# RAW DATA
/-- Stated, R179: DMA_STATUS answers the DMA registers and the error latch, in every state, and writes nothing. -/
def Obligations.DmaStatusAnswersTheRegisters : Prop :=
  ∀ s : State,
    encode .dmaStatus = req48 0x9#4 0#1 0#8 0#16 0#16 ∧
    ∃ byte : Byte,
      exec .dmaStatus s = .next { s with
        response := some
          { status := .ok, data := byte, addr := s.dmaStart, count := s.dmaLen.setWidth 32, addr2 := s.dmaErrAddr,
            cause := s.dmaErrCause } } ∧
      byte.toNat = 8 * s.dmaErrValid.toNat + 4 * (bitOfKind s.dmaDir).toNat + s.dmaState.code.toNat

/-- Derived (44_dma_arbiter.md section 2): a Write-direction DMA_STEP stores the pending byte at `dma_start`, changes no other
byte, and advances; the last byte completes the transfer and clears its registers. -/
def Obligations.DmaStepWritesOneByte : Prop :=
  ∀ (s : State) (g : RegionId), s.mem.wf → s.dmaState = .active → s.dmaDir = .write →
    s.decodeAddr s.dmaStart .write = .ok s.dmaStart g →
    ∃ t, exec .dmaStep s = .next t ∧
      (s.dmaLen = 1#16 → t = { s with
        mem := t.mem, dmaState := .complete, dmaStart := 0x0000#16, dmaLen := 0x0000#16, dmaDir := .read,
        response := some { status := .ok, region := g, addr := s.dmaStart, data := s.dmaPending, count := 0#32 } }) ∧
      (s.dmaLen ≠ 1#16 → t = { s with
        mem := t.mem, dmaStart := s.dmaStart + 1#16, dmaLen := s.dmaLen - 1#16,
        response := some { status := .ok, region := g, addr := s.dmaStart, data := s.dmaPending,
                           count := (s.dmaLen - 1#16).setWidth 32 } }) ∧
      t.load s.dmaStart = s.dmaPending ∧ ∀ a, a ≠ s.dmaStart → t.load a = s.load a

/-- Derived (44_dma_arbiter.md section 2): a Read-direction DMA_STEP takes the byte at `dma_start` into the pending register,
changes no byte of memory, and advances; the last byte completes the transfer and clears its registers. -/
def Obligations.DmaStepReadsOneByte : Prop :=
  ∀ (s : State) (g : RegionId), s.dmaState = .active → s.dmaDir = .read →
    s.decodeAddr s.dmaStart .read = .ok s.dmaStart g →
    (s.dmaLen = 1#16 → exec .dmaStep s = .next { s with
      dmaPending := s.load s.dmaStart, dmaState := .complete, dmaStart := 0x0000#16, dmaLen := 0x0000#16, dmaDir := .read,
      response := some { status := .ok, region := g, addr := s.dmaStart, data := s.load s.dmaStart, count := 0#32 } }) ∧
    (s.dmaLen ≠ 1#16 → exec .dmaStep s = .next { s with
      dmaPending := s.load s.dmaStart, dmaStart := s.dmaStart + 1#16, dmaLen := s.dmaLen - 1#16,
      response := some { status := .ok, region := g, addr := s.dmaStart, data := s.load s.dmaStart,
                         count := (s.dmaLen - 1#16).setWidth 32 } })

# TASK
Only the stretch of lines that begins with the one holding "mem := t.mem, dmaStart" and ends with the last line above belongs in the answer; please write it out exactly.

# OUTPUT OF THE TASK
        mem := t.mem, dmaStart := s.dmaStart + 1#16, dmaLen := s.dmaLen - 1#16,
        response := some { status := .ok, region := g, addr := s.dmaStart, data := s.dmaPending,
                           count := (s.dmaLen - 1#16).setWidth 32 } }) ∧
      t.load s.dmaStart = s.dmaPending ∧ ∀ a, a ≠ s.dmaStart → t.load a = s.load a

/-- Derived (44_dma_arbiter.md section 2): a Read-direction DMA_STEP takes the byte at `dma_start` into the pending register,
changes no byte of memory, and advances; the last byte completes the transfer and clears its registers. -/
def Obligations.DmaStepReadsOneByte : Prop :=
  ∀ (s : State) (g : RegionId), s.dmaState = .active → s.dmaDir = .read →
    s.decodeAddr s.dmaStart .read = .ok s.dmaStart g →
    (s.dmaLen = 1#16 → exec .dmaStep s = .next { s with
      dmaPending := s.load s.dmaStart, dmaState := .complete, dmaStart := 0x0000#16, dmaLen := 0x0000#16, dmaDir := .read,
      response := some { status := .ok, region := g, addr := s.dmaStart, data := s.load s.dmaStart, count := 0#32 } }) ∧
    (s.dmaLen ≠ 1#16 → exec .dmaStep s = .next { s with
      dmaPending := s.load s.dmaStart, dmaStart := s.dmaStart + 1#16, dmaLen := s.dmaLen - 1#16,
      response := some { status := .ok, region := g, addr := s.dmaStart, data := s.load s.dmaStart,
                         count := (s.dmaLen - 1#16).setWidth 32 } })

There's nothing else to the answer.